--- Task goal ---
Copy out each line containing "left" from the entries below.

-- Data in this exercise follows --

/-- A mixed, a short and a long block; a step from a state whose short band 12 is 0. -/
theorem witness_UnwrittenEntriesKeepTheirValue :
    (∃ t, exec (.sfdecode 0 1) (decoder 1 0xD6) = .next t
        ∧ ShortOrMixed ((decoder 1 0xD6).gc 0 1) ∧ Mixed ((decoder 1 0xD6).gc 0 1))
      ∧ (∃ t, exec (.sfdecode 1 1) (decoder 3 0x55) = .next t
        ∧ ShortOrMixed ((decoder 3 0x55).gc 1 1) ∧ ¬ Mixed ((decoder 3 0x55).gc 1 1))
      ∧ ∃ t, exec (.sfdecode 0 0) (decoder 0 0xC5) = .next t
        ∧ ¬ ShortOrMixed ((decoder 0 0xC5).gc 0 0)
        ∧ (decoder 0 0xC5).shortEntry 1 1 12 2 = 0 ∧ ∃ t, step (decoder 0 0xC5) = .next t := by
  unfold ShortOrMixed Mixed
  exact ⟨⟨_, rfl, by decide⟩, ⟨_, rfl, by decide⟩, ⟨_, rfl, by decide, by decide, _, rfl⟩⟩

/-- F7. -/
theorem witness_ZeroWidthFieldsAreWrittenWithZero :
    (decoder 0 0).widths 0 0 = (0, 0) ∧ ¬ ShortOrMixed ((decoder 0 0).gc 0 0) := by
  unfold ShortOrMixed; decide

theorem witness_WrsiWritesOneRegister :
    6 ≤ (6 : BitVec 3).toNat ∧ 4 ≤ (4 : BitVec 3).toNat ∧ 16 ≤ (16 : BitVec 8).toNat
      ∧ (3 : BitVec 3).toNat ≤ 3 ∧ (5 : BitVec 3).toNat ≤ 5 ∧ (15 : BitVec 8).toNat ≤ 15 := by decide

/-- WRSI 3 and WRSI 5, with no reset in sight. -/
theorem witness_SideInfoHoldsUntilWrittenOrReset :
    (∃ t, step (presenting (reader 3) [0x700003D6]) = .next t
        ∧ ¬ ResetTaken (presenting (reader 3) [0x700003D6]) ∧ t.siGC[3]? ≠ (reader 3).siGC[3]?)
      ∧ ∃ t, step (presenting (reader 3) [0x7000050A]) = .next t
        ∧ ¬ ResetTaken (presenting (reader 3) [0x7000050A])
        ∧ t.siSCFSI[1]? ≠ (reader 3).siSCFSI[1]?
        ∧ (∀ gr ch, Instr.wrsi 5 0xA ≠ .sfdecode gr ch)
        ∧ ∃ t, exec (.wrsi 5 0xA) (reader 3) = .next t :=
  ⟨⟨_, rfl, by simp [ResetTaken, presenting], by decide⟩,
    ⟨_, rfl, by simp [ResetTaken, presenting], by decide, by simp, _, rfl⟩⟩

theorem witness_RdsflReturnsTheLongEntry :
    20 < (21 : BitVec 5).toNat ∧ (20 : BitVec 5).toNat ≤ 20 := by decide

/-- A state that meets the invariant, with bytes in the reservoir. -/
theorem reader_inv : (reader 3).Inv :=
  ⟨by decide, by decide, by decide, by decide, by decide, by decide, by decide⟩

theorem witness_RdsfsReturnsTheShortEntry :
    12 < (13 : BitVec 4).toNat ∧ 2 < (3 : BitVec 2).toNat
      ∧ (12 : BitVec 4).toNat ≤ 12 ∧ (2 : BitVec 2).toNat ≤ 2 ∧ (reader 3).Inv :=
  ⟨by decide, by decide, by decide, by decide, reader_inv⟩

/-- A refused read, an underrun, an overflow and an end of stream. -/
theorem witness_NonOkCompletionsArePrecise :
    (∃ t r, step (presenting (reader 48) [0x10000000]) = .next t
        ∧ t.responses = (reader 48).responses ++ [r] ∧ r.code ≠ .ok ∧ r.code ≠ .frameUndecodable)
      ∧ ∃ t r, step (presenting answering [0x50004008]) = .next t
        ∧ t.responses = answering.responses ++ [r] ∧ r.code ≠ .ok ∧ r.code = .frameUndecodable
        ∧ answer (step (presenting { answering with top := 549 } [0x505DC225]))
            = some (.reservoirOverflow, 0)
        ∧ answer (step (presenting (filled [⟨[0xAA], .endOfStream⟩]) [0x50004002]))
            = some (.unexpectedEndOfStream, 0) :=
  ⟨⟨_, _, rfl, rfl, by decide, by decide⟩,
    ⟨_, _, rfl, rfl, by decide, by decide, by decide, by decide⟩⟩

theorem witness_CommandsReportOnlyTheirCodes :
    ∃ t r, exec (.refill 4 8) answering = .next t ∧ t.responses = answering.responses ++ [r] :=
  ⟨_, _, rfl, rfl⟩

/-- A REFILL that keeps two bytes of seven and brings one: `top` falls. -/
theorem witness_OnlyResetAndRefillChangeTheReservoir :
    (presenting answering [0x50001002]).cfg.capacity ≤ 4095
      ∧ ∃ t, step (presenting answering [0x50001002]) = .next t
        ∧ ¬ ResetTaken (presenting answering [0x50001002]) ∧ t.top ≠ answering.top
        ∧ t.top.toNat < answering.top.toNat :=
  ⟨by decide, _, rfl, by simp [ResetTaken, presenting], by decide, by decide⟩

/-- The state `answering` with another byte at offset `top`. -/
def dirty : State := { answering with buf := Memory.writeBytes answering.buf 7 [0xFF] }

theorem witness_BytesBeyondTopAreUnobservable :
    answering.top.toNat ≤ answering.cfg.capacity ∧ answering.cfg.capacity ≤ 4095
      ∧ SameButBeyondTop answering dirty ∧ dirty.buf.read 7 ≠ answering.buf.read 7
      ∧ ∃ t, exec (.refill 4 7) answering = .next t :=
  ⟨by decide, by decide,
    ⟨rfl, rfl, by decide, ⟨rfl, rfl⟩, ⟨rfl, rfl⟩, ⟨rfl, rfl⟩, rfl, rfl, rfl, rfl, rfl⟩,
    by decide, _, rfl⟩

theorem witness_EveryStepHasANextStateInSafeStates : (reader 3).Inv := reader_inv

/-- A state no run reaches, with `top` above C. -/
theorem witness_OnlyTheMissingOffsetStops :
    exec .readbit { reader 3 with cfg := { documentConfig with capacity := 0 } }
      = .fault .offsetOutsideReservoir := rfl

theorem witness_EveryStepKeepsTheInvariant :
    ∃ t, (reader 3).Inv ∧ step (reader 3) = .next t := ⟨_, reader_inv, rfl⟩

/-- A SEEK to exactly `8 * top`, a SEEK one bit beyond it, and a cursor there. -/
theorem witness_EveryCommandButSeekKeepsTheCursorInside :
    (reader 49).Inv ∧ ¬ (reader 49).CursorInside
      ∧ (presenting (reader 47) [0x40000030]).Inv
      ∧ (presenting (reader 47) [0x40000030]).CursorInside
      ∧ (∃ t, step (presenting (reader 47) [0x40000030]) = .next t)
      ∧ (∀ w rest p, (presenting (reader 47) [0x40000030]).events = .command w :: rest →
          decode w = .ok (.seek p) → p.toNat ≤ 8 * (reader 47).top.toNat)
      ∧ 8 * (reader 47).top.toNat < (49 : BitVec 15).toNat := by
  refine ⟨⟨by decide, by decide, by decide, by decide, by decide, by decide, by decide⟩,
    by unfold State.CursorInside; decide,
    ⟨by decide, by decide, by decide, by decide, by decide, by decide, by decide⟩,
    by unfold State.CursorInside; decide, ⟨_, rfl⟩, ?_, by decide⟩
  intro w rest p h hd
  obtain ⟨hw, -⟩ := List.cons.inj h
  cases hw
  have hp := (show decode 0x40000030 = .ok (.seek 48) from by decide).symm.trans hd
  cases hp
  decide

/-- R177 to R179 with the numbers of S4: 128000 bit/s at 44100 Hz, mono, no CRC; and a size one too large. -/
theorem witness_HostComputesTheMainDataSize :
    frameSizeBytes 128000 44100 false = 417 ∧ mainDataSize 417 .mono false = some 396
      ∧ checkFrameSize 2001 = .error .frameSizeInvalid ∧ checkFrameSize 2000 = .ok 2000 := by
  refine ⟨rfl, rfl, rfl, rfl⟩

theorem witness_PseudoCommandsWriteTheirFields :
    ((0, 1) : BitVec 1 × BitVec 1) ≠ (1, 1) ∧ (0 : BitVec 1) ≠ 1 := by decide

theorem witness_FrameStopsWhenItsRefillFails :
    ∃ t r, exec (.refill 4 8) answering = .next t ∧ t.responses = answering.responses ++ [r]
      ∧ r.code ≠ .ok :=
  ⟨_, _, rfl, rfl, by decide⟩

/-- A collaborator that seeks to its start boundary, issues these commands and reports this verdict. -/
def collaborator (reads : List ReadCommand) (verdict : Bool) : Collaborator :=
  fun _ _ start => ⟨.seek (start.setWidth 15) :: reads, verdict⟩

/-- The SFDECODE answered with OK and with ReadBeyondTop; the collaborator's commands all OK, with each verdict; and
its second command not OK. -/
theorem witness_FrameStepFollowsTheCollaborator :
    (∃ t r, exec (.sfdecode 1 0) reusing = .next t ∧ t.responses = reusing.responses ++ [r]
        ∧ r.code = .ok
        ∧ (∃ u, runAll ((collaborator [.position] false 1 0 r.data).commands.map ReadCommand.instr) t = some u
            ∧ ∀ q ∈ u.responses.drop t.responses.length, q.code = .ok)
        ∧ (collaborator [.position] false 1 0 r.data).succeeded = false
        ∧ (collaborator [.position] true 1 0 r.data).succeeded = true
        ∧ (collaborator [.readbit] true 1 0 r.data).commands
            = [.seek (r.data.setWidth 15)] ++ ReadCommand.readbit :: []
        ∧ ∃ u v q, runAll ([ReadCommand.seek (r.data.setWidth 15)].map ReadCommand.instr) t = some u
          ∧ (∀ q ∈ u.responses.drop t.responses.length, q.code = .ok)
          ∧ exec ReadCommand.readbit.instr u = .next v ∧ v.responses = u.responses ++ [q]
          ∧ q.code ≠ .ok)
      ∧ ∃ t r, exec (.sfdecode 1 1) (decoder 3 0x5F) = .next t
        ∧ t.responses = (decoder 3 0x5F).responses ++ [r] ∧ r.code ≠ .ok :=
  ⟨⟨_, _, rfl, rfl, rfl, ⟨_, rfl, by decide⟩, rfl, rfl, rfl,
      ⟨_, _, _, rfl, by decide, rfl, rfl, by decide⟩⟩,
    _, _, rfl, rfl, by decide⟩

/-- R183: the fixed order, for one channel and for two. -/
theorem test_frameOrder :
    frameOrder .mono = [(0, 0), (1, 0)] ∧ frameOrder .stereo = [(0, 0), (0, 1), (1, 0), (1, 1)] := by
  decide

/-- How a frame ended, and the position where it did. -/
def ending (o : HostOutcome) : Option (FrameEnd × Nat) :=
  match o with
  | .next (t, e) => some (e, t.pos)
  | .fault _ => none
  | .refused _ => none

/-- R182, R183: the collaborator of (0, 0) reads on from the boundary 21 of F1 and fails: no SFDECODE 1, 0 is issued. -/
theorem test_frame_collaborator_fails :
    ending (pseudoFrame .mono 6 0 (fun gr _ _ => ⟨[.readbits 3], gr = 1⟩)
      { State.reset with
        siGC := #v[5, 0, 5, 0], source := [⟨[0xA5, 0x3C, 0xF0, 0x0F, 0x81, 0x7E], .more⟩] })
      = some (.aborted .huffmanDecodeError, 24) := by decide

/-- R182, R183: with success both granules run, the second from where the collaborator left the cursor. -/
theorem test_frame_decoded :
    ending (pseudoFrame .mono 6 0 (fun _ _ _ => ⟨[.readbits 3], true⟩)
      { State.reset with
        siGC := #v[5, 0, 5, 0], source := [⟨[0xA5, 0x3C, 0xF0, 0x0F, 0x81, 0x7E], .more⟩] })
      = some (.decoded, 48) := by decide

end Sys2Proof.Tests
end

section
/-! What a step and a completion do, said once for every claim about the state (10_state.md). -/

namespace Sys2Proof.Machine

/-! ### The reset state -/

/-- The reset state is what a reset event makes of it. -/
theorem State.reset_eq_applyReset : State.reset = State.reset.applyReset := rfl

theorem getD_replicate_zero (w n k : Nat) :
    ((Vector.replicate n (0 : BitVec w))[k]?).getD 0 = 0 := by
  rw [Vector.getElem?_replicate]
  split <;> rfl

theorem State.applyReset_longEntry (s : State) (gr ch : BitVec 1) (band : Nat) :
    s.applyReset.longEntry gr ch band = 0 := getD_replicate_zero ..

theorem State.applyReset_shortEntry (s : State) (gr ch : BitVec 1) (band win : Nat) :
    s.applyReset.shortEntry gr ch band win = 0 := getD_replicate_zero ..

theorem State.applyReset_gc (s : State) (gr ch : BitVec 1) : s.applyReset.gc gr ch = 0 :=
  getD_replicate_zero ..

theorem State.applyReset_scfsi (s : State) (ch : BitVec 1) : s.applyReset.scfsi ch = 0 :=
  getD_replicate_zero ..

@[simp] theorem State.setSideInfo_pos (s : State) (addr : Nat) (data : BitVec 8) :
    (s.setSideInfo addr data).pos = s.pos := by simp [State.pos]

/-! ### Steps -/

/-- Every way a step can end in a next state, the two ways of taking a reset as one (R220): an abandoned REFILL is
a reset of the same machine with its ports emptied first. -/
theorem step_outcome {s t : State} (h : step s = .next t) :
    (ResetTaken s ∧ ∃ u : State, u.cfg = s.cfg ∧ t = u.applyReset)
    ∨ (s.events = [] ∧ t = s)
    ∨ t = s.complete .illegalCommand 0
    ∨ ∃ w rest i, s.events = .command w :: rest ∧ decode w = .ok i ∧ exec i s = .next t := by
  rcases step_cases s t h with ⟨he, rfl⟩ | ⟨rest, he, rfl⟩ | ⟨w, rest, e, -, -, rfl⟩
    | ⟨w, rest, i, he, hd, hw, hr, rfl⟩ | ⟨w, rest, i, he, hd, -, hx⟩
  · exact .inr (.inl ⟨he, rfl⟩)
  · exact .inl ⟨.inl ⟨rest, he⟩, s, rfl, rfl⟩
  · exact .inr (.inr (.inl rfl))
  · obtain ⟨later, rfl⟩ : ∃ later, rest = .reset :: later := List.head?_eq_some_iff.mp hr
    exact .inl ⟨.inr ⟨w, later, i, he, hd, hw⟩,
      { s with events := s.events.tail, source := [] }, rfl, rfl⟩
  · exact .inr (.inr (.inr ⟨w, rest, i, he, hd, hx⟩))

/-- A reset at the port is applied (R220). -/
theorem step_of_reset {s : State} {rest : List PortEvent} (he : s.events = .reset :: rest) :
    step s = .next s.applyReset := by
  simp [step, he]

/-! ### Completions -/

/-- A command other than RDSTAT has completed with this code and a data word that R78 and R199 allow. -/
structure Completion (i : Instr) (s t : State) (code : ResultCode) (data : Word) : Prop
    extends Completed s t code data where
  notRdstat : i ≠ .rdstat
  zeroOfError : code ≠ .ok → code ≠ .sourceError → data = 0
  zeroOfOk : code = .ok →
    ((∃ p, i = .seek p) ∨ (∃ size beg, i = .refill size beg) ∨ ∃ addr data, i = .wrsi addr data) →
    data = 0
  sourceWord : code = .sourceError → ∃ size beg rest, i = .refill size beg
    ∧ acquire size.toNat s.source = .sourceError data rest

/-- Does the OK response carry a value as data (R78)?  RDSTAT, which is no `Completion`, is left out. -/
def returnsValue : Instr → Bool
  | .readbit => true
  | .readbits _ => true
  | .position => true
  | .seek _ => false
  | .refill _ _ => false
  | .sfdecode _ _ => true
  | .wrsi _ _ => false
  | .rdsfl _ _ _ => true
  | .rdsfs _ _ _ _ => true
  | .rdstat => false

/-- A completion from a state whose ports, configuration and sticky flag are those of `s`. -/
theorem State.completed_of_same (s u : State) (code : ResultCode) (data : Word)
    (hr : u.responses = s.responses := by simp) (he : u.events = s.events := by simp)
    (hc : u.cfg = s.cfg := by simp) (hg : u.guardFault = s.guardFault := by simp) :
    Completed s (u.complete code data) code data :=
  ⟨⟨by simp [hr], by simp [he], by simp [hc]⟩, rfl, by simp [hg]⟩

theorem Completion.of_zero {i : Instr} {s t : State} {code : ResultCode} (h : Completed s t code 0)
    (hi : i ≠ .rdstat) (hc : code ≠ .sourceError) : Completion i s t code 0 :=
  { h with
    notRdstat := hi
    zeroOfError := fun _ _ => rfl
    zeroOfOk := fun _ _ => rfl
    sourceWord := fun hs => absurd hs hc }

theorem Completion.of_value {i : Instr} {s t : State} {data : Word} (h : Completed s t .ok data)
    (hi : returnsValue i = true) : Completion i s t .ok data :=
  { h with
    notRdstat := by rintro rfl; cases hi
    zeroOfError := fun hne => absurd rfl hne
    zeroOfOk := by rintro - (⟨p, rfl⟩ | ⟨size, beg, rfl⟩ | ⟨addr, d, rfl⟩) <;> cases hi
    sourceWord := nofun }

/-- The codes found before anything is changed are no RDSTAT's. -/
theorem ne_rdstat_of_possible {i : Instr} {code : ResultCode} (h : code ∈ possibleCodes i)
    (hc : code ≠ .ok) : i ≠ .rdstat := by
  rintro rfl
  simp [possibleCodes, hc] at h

-- Data in this exercise concluded --
-- Data in this exercise follows --

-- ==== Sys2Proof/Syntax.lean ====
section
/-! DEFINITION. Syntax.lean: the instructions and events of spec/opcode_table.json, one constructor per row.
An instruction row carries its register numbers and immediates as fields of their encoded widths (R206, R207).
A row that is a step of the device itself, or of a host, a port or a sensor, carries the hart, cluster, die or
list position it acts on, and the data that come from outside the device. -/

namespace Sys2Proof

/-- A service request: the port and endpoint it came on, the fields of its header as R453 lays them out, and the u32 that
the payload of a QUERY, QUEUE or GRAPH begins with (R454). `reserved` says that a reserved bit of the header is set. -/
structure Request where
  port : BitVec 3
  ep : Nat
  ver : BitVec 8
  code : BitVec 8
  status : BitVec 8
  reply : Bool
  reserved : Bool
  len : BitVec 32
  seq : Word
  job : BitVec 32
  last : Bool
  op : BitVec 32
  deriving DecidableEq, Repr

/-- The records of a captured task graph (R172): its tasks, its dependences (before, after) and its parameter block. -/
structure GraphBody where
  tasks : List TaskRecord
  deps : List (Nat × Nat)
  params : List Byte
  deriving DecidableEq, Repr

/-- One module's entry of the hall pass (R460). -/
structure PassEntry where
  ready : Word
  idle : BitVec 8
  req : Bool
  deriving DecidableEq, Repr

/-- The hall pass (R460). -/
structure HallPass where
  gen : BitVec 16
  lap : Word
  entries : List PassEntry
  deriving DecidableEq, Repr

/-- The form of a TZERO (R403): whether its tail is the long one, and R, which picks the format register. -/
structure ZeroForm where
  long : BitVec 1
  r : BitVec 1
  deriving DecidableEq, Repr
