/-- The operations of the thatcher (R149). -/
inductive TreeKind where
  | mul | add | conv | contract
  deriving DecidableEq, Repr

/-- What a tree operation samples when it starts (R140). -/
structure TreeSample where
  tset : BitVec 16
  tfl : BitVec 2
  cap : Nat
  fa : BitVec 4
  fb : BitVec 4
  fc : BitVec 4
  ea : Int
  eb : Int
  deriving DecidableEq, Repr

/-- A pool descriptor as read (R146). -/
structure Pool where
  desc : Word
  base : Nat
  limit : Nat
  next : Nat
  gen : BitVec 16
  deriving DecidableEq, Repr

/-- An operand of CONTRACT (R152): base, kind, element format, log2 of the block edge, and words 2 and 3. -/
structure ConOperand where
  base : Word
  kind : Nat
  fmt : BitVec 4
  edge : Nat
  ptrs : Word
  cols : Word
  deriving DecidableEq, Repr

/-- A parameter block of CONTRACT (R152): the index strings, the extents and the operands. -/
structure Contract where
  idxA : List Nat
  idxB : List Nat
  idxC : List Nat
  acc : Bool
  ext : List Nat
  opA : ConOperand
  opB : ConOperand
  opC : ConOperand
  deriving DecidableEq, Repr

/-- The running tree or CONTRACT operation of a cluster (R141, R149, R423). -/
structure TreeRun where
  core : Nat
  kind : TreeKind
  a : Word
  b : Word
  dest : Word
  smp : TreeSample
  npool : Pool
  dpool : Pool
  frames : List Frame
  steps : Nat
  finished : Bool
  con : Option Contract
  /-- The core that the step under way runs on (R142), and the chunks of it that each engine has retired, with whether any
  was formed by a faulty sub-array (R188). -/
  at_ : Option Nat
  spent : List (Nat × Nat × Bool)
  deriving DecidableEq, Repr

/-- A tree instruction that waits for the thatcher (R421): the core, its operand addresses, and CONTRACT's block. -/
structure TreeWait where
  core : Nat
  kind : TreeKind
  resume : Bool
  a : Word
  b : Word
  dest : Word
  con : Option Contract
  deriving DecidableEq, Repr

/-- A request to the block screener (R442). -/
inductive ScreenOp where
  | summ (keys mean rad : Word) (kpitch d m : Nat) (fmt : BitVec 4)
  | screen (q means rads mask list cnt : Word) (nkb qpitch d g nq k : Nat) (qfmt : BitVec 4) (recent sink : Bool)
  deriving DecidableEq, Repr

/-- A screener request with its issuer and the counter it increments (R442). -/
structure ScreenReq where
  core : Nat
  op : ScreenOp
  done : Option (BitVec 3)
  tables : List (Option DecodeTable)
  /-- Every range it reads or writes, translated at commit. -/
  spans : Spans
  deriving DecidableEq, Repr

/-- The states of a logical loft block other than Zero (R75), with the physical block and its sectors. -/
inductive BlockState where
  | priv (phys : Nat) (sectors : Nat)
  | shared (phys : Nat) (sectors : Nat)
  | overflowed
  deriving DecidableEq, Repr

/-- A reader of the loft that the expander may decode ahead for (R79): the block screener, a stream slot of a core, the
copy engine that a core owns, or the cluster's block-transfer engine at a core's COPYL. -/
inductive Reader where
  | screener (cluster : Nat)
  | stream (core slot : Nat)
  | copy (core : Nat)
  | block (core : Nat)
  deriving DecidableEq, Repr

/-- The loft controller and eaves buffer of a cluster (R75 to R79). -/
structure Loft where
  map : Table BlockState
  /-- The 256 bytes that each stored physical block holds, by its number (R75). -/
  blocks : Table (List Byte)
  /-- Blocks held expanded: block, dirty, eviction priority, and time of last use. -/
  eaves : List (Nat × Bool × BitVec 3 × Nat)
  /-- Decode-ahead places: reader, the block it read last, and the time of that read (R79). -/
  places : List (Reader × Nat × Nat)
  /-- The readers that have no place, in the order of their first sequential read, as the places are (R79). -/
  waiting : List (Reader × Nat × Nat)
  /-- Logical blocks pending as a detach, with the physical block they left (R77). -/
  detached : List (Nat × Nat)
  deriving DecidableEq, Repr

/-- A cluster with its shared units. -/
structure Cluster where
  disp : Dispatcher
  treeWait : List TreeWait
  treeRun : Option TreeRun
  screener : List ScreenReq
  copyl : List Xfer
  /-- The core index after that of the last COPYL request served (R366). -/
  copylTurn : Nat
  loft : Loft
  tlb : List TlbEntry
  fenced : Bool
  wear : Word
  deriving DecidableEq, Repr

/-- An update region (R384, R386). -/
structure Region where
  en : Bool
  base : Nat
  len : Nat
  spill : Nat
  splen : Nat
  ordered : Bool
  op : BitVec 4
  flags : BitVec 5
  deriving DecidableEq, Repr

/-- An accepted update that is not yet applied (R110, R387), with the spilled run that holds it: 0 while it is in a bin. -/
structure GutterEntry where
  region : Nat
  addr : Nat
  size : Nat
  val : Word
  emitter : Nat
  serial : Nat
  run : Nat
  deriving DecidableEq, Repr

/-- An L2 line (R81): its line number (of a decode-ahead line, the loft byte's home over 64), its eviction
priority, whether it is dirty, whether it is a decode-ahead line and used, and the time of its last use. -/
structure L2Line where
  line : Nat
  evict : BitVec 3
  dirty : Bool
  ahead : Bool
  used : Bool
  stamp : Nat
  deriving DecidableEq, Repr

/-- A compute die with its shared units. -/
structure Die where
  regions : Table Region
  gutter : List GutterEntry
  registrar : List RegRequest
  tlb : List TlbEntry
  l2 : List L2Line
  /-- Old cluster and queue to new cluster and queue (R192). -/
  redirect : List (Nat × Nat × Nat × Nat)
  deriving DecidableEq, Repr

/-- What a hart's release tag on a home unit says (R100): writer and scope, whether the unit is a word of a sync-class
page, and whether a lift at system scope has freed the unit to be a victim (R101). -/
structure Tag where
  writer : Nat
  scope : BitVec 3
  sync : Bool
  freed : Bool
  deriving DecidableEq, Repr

-- Data in this exercise concluded --
-- Data in this exercise follows --

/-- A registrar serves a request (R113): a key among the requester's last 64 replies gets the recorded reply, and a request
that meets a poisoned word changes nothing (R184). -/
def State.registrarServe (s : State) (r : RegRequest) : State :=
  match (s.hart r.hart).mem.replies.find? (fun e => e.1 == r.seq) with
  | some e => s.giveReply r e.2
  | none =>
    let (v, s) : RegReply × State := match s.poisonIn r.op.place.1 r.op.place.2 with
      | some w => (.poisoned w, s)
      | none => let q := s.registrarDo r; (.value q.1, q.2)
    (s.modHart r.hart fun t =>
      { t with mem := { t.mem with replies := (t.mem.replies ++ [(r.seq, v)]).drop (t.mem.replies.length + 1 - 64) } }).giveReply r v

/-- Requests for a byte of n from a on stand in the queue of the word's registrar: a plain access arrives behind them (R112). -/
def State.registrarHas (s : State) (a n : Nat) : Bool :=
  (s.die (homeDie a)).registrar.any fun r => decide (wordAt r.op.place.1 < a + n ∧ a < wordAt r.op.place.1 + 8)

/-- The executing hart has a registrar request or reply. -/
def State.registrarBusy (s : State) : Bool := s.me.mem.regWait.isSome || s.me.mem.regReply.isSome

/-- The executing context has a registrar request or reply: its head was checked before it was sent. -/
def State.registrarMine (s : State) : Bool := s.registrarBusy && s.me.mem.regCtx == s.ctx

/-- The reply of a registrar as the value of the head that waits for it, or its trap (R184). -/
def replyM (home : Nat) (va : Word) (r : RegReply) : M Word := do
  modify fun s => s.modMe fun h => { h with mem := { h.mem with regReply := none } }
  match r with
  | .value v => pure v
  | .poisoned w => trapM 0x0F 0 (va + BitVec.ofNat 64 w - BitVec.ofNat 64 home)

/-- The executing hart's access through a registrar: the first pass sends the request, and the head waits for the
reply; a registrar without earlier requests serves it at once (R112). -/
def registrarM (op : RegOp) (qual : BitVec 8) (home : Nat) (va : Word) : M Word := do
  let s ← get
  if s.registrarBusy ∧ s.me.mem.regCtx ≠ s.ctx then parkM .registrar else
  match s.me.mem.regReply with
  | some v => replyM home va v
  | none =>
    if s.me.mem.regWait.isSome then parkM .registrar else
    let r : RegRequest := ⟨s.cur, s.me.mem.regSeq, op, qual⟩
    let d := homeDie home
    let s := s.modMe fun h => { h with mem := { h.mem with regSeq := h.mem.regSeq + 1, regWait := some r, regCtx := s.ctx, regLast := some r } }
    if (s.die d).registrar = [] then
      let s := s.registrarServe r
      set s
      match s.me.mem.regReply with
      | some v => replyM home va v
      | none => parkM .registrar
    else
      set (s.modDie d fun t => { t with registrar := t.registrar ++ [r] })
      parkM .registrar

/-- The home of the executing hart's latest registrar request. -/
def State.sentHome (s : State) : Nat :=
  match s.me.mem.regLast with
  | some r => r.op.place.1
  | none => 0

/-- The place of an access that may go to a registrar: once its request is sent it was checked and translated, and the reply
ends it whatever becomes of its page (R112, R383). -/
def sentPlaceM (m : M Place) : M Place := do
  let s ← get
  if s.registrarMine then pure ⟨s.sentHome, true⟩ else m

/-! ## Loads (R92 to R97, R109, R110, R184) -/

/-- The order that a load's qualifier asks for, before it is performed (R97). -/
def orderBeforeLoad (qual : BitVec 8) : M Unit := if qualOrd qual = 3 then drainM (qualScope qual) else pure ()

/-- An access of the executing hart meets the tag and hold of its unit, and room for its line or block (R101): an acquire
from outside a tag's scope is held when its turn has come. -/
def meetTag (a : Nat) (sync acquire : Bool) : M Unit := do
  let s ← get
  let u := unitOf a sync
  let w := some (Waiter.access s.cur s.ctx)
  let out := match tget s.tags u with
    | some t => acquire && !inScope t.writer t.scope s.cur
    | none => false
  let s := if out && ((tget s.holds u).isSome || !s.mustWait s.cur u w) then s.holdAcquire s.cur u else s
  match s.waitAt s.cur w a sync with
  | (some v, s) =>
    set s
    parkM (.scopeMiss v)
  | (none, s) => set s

-- Data in this exercise concluded --

--- Solution to this problem ---
/-- R182, R183: with success both granules run, the second from where the collaborator left the cursor. -/
/-- Does the OK response carry a value as data (R78)?  RDSTAT, which is no `Completion`, is left out. -/
  /-- Logical blocks pending as a detach, with the physical block they left (R77). -/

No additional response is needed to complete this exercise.